Eight days later, Tselios posted an update. “Already lots of problems testing on Arch Linux, VMs are a nightmare for Wayland so I can’t add some pretty basic functionality, pretty bad code without documentation or comments, and a few hundred people each asking me to implement something other distros don’t do right.”

CuteOS fork proposer responds on Reddit (July 2022)

At times it went beyond the normal travails of a developer starting their own fork, Tselios elaborated in an email interview with TNS this week.

“Initially, I tried to compile Cutefish from source, mainly to confirm that I can compile and test it normally. Unfortunately, this was far from the reality, as the desktop environment’s way of working would conflict with my own desktop environment (then KDE, currently I use GNOME) by adding some KWin and Qt plugins made for Cutefish, making it unusable. I had to manually find every new file and delete it to fix my desktop.
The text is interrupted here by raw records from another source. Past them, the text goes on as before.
/-- All that a command which gives a next state can have done. -/
theorem exec_next {i : Instr} {s t : State} (h : exec i s = .next t) :
    (s.fault.raised = true ∧ neverBlocked i.opcode = false ∧ t = s.blocked) ∨
    ((s.fault.raised = true → neverBlocked i.opcode = true) ∧
      ((∃ d u, (body i).run s = .ok d u ∧ t = u.respond d) ∨
       (∃ e u, (body i).run s = .error (.raise e) u ∧ t = u.faultEntry e i.opcode) ∨
       (∃ u, (body i).run s = .error .hold u ∧ t = s))) := by
  rw [exec_eq] at h
  split at h
  · rename_i hb
    rw [Bool.and_eq_true, Bool.not_eq_true'] at hb
    exact .inl ⟨hb.1, hb.2, by simpa using h.symm⟩
  · rename_i hb
    refine .inr ⟨fun hf => ?_, runCommand_next h⟩
    rw [hf, Bool.true_and] at hb
    simpa using hb

/-! ### What a raise has left (60_exceptions.md R206) -/

/-- The commands that send bytes (42_control.md R191). -/
def sends : Instr → Prop
  | .rcEncode _ _ _ | .rcFlush | .cmEncode _ => True
  | _ => False

/-- The commands that consume bytes (42_control.md R191). -/
def takes : Instr → Prop
  | .rcInitDec | .rcUpdate _ _ | .cmDecode => True
  | _ => False

/-- `t` differs from `s` at most in the coder but for its mode, in the records, in the bytes the command `i` moves and in what
counts them. -/
structure RaiseFrame (i : Instr) (s t : State) : Prop where
  mode : t.coder.mode = s.coder.mode
  model : s.model.Stopped t.model
  setup : t.setup = s.setup
  fault : t.fault = s.fault
  cntSym : t.events.cntSym = s.events.cntSym
  cmd : t.ports.cmd = s.ports.cmd
  eod : t.ports.eod = s.ports.eod
  responses : t.ports.responses = s.ports.responses
  host : t.ports.host = s.ports.host
  output : ∃ sent, t.ports.output = s.ports.output ++ sent ∧ (sent ≠ [] → sends i) ∧
    t.events.cntOut = s.events.cntOut + BitVec.ofNat 32 sent.length
  input : ∃ taken, s.ports.input = taken ++ t.ports.input ∧ (taken ≠ [] → takes i) ∧
    t.events.cntIn = s.events.cntIn + BitVec.ofNat 32 taken.length

theorem RaiseFrame.refl (i : Instr) (s : State) : RaiseFrame i s s := by
  constructor <;> first | rfl | exact Model.Stopped.refl _ | exact ⟨[], by simp⟩

theorem RaiseFrame.of_encode {i : Instr} (hi : sends i) {s t : State} (h : FrameWith EncodeFrame Model.Stopped s t) :
    RaiseFrame i s t := by
  obtain ⟨h, hm⟩ := h
  obtain ⟨sent, ho, hn⟩ := h.output
  exact { mode := h.mode, model := hm, setup := h.setup, fault := h.fault, cntSym := h.cntSym, cmd := h.cmd, eod := h.eod,
          responses := h.responses, host := h.host, output := ⟨sent, ho, fun _ => hi, hn⟩,
          input := ⟨[], h.input.symm, by simp, by have := h.cntIn; simpa using this⟩ }

theorem RaiseFrame.of_decode {i : Instr} {s t : State} (h : FrameWith DecodeFrame Model.Stopped s t)
    (hi : takes i ∨ t.ports.input = s.ports.input) : RaiseFrame i s t := by
  obtain ⟨h, hm⟩ := h
  obtain ⟨taken, ho, hn⟩ := h.input
  refine { mode := h.mode, model := hm, setup := h.setup, fault := h.fault, cntSym := h.cntSym, cmd := h.cmd, eod := h.eod,
           responses := h.responses, host := h.host, input := ⟨taken, ho, fun hne => ?_, hn⟩,
           output := ⟨[], by have := h.output; simpa using this, by simp, by have := h.cntOut; simpa using this⟩ }
  rcases hi with hi | hi
  · exact hi
  · rw [State.withModel_ports, hi] at ho
    exact absurd (by simpa using ho.symm) hne

/-- The errors a command can raise, and where it can hold (42_control.md R193). -/
def mayStop : Instr → Stop → Prop
  | .nop, _ | .blkReset, _ | .rcInitEnc, _ => False
  | .csrRd _, e | .csrWr _ _, e => e = .raise .csr
  | .dbgRd _ _, e => e = .raise .range ∨ ∃ f, e = .fault f
  | .rcEncode _ _ _, e => e = .raise .seq ∨ e = .raise .arg ∨ Stop.encoding e
  | .rcFlush, e => e = .raise .seq ∨ Stop.encoding e
  | .rcInitDec, e => e = .hold
  | .rcGetFreq _, e => e = .raise .seq ∨ e = .raise .arg ∨ ∃ f, e = .fault f
  | .rcUpdate _ _, e => e = .raise .seq ∨ e = .raise .arg ∨ e = .raise .desync ∨ Stop.decoding e
  | .cmReset, e | .cmStartEnc, e | .cmStartDec, e => e = .raise .seq
  | .cmEncode _, e => e = .raise .seq ∨ e = .raise .arg ∨ Stop.encoding e
  | .cmDecode, e => e = .raise .seq ∨ e = .raise .desync ∨ Stop.decoding e

theorem body_stops (i : Instr) : (body i).Stops (mayStop i) := by
  cases i with
  | nop => exact stops_pure _
  | blkReset => exact (stops_modify _).bind fun _ => stops_pure _
  | csrRd c =>
    show Act.Stops _ (match csrAt c with | none => _ | some r => _)
    cases csrAt c with
    | none => exact stops_throw rfl
    | some r => exact stops_get.bind fun _ => stops_pure _
  | csrWr c d =>
    have hc (ok : Bool) : (check .csr ok).Stops (mayStop (.csrWr c d)) := stops_check (E := (· = .raise .csr)) rfl ok
    have hno : Act.Stops (mayStop (.csrWr c d)) (throw (.raise .csr) >>= fun _ => pure 0 : Act Word32) :=
      (stops_throw (E := mayStop (.csrWr c d)) rfl).bind fun (_ : Unit) => stops_pure _
    simp only [body]
    split
    · exact ((hc _).bind fun _ => stops_modify _).bind fun _ => stops_pure _
    · exact (stops_get.bind fun _ => (hc _).bind fun _ => (hc _).bind fun _ => stops_modify _).bind fun _ => stops_pure _
    · exact (stops_get.bind fun _ => (hc _).bind fun _ => (hc _).bind fun _ => stops_modify _).bind fun _ => stops_pure _
    · exact hno
  | dbgRd c o =>
    refine stops_get.bind fun _ => (stops_check (.inl rfl) _).bind fun _ =>
      ((readCtx_stops _).mono fun _ h => .inr h).bind fun x => ?_
    split
    · exact stops_throw (.inl rfl)
    · exact stops_pure _
  | rcInitEnc => exact (stops_modify _).bind fun _ => (stops_modify _).bind fun _ => stops_pure _
  | rcEncode a b c =>
    exact stops_get.bind fun _ => (stops_check (.inl rfl) _).bind fun _ => (stops_check (.inr (.inl rfl)) _).bind fun _ =>
      (stops_check (.inr (.inl rfl)) _).bind fun _ => ((rcEncode_stops _ _ _).mono fun _ h => .inr (.inr h)).bind fun _ =>
      stops_pure _
  | rcFlush =>
    exact stops_get.bind fun _ => (stops_check (.inl rfl) _).bind fun _ =>
      ((shiftLowTimes_stops _).mono fun _ h => .inr h).bind fun _ => (stops_modify _).bind fun _ => stops_get.bind fun _ =>
      stops_pure _
  | rcInitDec =>
    exact (stops_modify _).bind fun _ => (stops_modify _).bind fun _ => (shiftInBytes_stops 4).bind fun _ =>
      (stops_modify _).bind fun _ => stops_pure _
  | rcGetFreq c =>
    exact stops_get.bind fun _ => (stops_check (.inl rfl) _).bind fun _ => (stops_check (.inr (.inl rfl)) _).bind fun _ =>
      ((rcGetFreq_stops _).mono fun _ h => .inr (.inr h)).bind fun _ => stops_pure _
  | rcUpdate a b =>
    exact stops_get.bind fun _ => (stops_check (.inl rfl) _).bind fun _ => (stops_check (.inr (.inl rfl)) _).bind fun _ =>
      (stops_check (.inr (.inr (.inl rfl))) _).bind fun _ =>
      ((rcUpdate_stops _ _).mono fun _ h => .inr (.inr (.inr h))).bind fun _ => stops_pure _
  | cmReset =>
    exact stops_get.bind fun _ => (stops_check (E := (· = .raise .seq)) rfl _).bind fun _ => (stops_modify _).bind fun _ => (stops_modify _).bind fun _ =>
      (stops_modify _).bind fun _ => (stops_modify _).bind fun _ => (stops_modify _).bind fun _ => stops_pure _
  | cmStartEnc => exact stops_get.bind fun _ => (stops_check (E := (· = .raise .seq)) rfl _).bind fun _ => (stops_modify _).bind fun _ => stops_pure _
  | cmStartDec => exact stops_get.bind fun _ => (stops_check (E := (· = .raise .seq)) rfl _).bind fun _ => (stops_modify _).bind fun _ => stops_pure _
  | cmEncode a =>
    refine stops_get.bind fun _ => (stops_check (.inl rfl) _).bind fun _ => ?_
    split
    · exact stops_throw (.inr (.inl rfl))
    · refine ((modelEncode_stops _).mono fun _ h => .inr h).bind fun _ => Act.Stops.bind ?_ fun _ => stops_pure _
      exact (stops_modify _).bind fun _ => .ite (stops_modify _) (stops_pure _)
  | cmDecode =>
    refine stops_get.bind fun _ => (stops_check (.inl rfl) _).bind fun _ =>
      (modelDecode_stops.mono fun _ h => .inr h).bind fun _ => Act.Stops.bind ?_ fun _ => stops_pure _
    exact (stops_modify _).bind fun _ => .ite (stops_modify _) (stops_pure _)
“I moved on to try it on a virtual machine, however performance limitations would mean it was hard to both program the desktop and test it. I tried to overcome this by simply testing inside the virtual machine and write code in the host, but then it would take a tedious amount of work to install it in the virtual machine.”

“The only thing I achieved was a pretty buggy Wayland session.”

In our interview, Tselios added that he’d tried contacting the original developers before even announcing the fork — but just never received a response. And that ongoing radio silence is still continuing. “To this day, I haven’t received any sort of reply.”

By July 28, Tselios had posted to Reddit that “there is no point in the website if there isn’t a fork in the first place,” adding later that same day that there still wasn’t a GitHub repository, because “The software currently is terrible to use so I’m just playing around with the Wayland port.”

This week Tselios said the whole arc of the experience was a kind of journey without a payoff. “I thought it was a dead project, it suddenly made a comeback — and hence any work I did until then didn’t really have a point. The only option now would be to leave my own version to die.

“Adding to that, no major source code changes were made, so I didn’t even bother committing anything to their repositories. I was stuck on the testing part for most of the time.”

But it’s all still a remarkable example of how continuing development was almost willed into existence — simply by the sheer force of a community cheering for success. Looking back, Tselios ultimately sounded philosophical. “I am a type of developer who likes to write things from scratch; Forks are almost always something I avoid because I have to read the source code from scratch and learn its internals, which takes some time depending on the project’s size.

“Same goes for Cutefish, except that this time many people wanted to collaborate.”